Monday, Apr. 20, 1936
Safe Arrival
With all the care of bundling up an old rich uncle and inching him into an automobile for a long, careful drive, officials of Corning Glass Works at Corning, N. Y. last month bolted a steel wrapping around a 20-ton disk of glass, placed it on a freight car, dispatched it on a 16-day journey across the continent (TIME, March 23). Last week that enormous glass disk, which is to become the mirror of a new 200-inch telescope with which man may look three times farther into space than ever before, reached Pasadena. To get there without jostling the unique cargo the freight train traveled at 25 m.p.h., detoured around freight yards which contained bumpy switches. Between Kansas City and Pasadena there was scarcely a bump, as proved by an "impactograph" fastened to the disk's freight car. The impactograph record, an eight-foot sheet of ink-marked paper, goes to Dr. George Ellery Hale, venerable Mount Wilson astronomer, chairman of the council which will supervise the grinding of the mirror and install the new telescope on Palomar Mountain.
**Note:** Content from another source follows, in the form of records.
theorem State.restartComp_mask (s : State) (die c : Nat) {m0 : Nat} (hw : 1165491052494850 &&& m0 = 1165491052494850) :
    (State.restartComp s die c).mask m0 = s.mask m0 := by
  refine mask_mono hw ?_
  unfold State.restartComp
  repeat' first
    | with_reducible rfl
    | with_reducible refine mask_ite_eq ?_ ?_
    | with_reducible refine mask_ite_snd_eq ?_ ?_
    | (simp (disch := decide) only [State.putComp_mask, State.setComp_mask, mask_ite, mask_ite_snd, ite_self]; done)
    | dsimp only
    | (with_reducible refine mask_foldl _ (fun s x => ?_) _ _)
    | (with_reducible refine mask_foldl_snd _ (fun s x => ?_) _ _)
    | (with_reducible refine (mask_foldl _ (fun s x => ?_) _ _).trans ?_)
    | (split <;> try (rename_i e; have e2 := congrArg Prod.snd e; dsimp only at e2; subst e2))
    | (simp (disch := decide) only [State.putComp_mask, State.setComp_mask, mask_ite, mask_ite_snd, ite_self])

theorem State.resumeComp_mask (s : State) (die c cause : Nat) (copyOk : Bool) {m0 : Nat} (hw : 1165491052498946 &&& m0 = 1165491052498946) :
    (State.resumeComp s die c cause copyOk).mask m0 = s.mask m0 := by
  refine mask_mono hw ?_
  unfold State.resumeComp
  repeat' first
    | with_reducible rfl
    | with_reducible refine mask_ite_eq ?_ ?_
    | with_reducible refine mask_ite_snd_eq ?_ ?_
    | (simp (disch := decide) only [State.fatal_mask, State.odInc_mask, State.odSet_mask, State.restartComp_mask, State.setComp_mask, mask_ite, mask_ite_snd, ite_self]; done)
    | dsimp only
    | (with_reducible refine mask_foldl _ (fun s x => ?_) _ _)
    | (with_reducible refine mask_foldl_snd _ (fun s x => ?_) _ _)
    | (with_reducible refine (mask_foldl _ (fun s x => ?_) _ _).trans ?_)
    | (split <;> try (rename_i e; have e2 := congrArg Prod.snd e; dsimp only at e2; subst e2))
    | (simp (disch := decide) only [State.fatal_mask, State.odInc_mask, State.odSet_mask, State.restartComp_mask, State.setComp_mask, mask_ite, mask_ite_snd, ite_self])

theorem State.restartApps_mask (s : State) (die : Nat) {m0 : Nat} (hw : 4398046511104 &&& m0 = 4398046511104) :
    (State.restartApps s die).mask m0 = s.mask m0 := by
  refine mask_mono hw ?_
  unfold State.restartApps
  repeat' first
    | with_reducible rfl
    | with_reducible refine mask_ite_eq ?_ ?_
    | with_reducible refine mask_ite_snd_eq ?_ ?_
    | (simp (disch := decide) only [setFw_mask, mask_ite, mask_ite_snd, ite_self]; done)
    | dsimp only
    | (with_reducible refine mask_foldl _ (fun s x => ?_) _ _)
    | (with_reducible refine mask_foldl_snd _ (fun s x => ?_) _ _)
    | (with_reducible refine (mask_foldl _ (fun s x => ?_) _ _).trans ?_)
    | (split <;> try (rename_i e; have e2 := congrArg Prod.snd e; dsimp only at e2; subst e2))
    | (simp (disch := decide) only [setFw_mask, mask_ite, mask_ite_snd, ite_self])

theorem State.restartFirmware_mask (s : State) (die : Nat) {m0 : Nat} (hw : 1176486168776710 &&& m0 = 1176486168776710) :
    (State.restartFirmware s die).mask m0 = s.mask m0 := by
  refine mask_mono hw ?_
  unfold State.restartFirmware
  repeat' first
    | with_reducible rfl
    | with_reducible refine mask_ite_eq ?_ ?_
    | with_reducible refine mask_ite_snd_eq ?_ ?_
    | (simp (disch := decide) only [State.containComp_mask, State.resumeComp_mask, mask_ite, mask_ite_snd, ite_self]; done)
    | dsimp only
    | (with_reducible refine mask_foldl _ (fun s x => ?_) _ _)
    | (with_reducible refine mask_foldl_snd _ (fun s x => ?_) _ _)
    | (with_reducible refine (mask_foldl _ (fun s x => ?_) _ _).trans ?_)
    | (split <;> try (rename_i e; have e2 := congrArg Prod.snd e; dsimp only at e2; subst e2))
    | (simp (disch := decide) only [State.containComp_mask, State.resumeComp_mask, mask_ite, mask_ite_snd, ite_self])

theorem State.pllLost_mask (s : State) (domain die unit : Nat) {m0 : Nat} (hw : 1827431413411846 &&& m0 = 1827431413411846) :
    (State.pllLost s domain die unit).mask m0 = s.mask m0 := by
  refine mask_mono hw ?_
  unfold State.pllLost
  repeat' first
    | with_reducible rfl
    | with_reducible refine mask_ite_eq ?_ ?_
    | with_reducible refine mask_ite_snd_eq ?_ ?_
    | (simp (disch := decide) only [State.charge_mask, State.failRecord_mask, State.fatal_mask, State.portFails_mask, State.raiseEast_mask, State.restartApps_mask, State.restartEngine_mask, State.restartFirmware_mask, State.startCoreReset_mask, mask_ite, mask_ite_snd, ite_self]; done)
    | dsimp only
    | (with_reducible refine mask_foldl _ (fun s x => ?_) _ _)
    | (with_reducible refine mask_foldl_snd _ (fun s x => ?_) _ _)
    | (with_reducible refine (mask_foldl _ (fun s x => ?_) _ _).trans ?_)
    | (split <;> try (rename_i e; have e2 := congrArg Prod.snd e; dsimp only at e2; subst e2))
    | (simp (disch := decide) only [State.charge_mask, State.failRecord_mask, State.fatal_mask, State.portFails_mask, State.raiseEast_mask, State.restartApps_mask, State.restartEngine_mask, State.restartFirmware_mask, State.startCoreReset_mask, mask_ite, mask_ite_snd, ite_self])

theorem State.leaveService_mask (s : State) (reason : Nat) {m0 : Nat} (hw : 2080284726809570 &&& m0 = 2080284726809570) :
    (State.leaveService s reason).mask m0 = s.mask m0 := by
  refine mask_mono hw ?_
  unfold State.leaveService
  repeat' first
    | with_reducible rfl
    | with_reducible refine mask_ite_eq ?_ ?_
    | with_reducible refine mask_ite_snd_eq ?_ ?_
    | (simp (disch := decide) only [State.drainFor_mask, State.toOutOfService_mask, mask_ite, mask_ite_snd, ite_self]; done)
    | dsimp only
    | (with_reducible refine mask_foldl _ (fun s x => ?_) _ _)
    | (with_reducible refine mask_foldl_snd _ (fun s x => ?_) _ _)
    | (with_reducible refine (mask_foldl _ (fun s x => ?_) _ _).trans ?_)
    | (split <;> try (rename_i e; have e2 := congrArg Prod.snd e; dsimp only at e2; subst e2))
    | (simp (disch := decide) only [State.drainFor_mask, State.toOutOfService_mask, mask_ite, mask_ite_snd, ite_self])

theorem State.appCoreFails_mask (s : State) (n : Nat) {m0 : Nat} (hw : 1763651010691072 &&& m0 = 1763651010691072) :
    (State.appCoreFails s n).mask m0 = s.mask m0 := by
  refine mask_mono hw ?_
  unfold State.appCoreFails
  repeat' first
    | with_reducible rfl
    | with_reducible refine mask_ite_eq ?_ ?_
    | with_reducible refine mask_ite_snd_eq ?_ ?_
    | (simp (disch := decide) only [setFw_mask, State.charge_mask, State.commit_mask, State.failRecord_mask, State.odSet_mask, mask_ite, mask_ite_snd, ite_self]; done)
    | dsimp only
    | (with_reducible refine mask_foldl _ (fun s x => ?_) _ _)
    | (with_reducible refine mask_foldl_snd _ (fun s x => ?_) _ _)
    | (with_reducible refine (mask_foldl _ (fun s x => ?_) _ _).trans ?_)
    | (split <;> try (rename_i e; have e2 := congrArg Prod.snd e; dsimp only at e2; subst e2))
    | (simp (disch := decide) only [setFw_mask, State.charge_mask, State.commit_mask, State.failRecord_mask, State.odSet_mask, mask_ite, mask_ite_snd, ite_self])

theorem State.samplerFails_mask (s : State) (die : Nat) {m0 : Nat} (hw : 1763651010691072 &&& m0 = 1763651010691072) :
    (State.samplerFails s die).mask m0 = s.mask m0 := by
  refine mask_mono hw ?_
  unfold State.samplerFails
  repeat' first
    | with_reducible rfl
    | with_reducible refine mask_ite_eq ?_ ?_
    | with_reducible refine mask_ite_snd_eq ?_ ?_
    | (simp (disch := decide) only [setFw_mask, State.failRecord_mask, mask_ite, mask_ite_snd, ite_self]; done)
    | dsimp only
    | (with_reducible refine mask_foldl _ (fun s x => ?_) _ _)
    | (with_reducible refine mask_foldl_snd _ (fun s x => ?_) _ _)
    | (with_reducible refine (mask_foldl _ (fun s x => ?_) _ _).trans ?_)
    | (split <;> try (rename_i e; have e2 := congrArg Prod.snd e; dsimp only at e2; subst e2))
    | (simp (disch := decide) only [setFw_mask, State.failRecord_mask, mask_ite, mask_ite_snd, ite_self])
Dr. Hale was too ill to attend the momentous arrival of the disk at Pasadena last week. But Dr. Walter Sydney Adams, director of the Mount WTilson Observatory, was there, with many another famed astronomer.
Two riggers who placed the huge, coast-guarding guns at Fort Mac Arthur 25 miles from Los Angeles supervised the unloading of the telescope mirror at Pasadena. The Santa Fe lent a crane built to lift wrecked locomotives out of trouble. The crane picked the steel-encased glass up from the freight car millimetre by millimetre. To make the transfer from car to truck-trailer took six hours.
At the rate of 1 m.p.h. the truck proceeded to the Caltech campus, where a big stucco barn serves as optical laboratory. There the disk will spend three or four years acquiring a perfect paraboloid concavity in its face.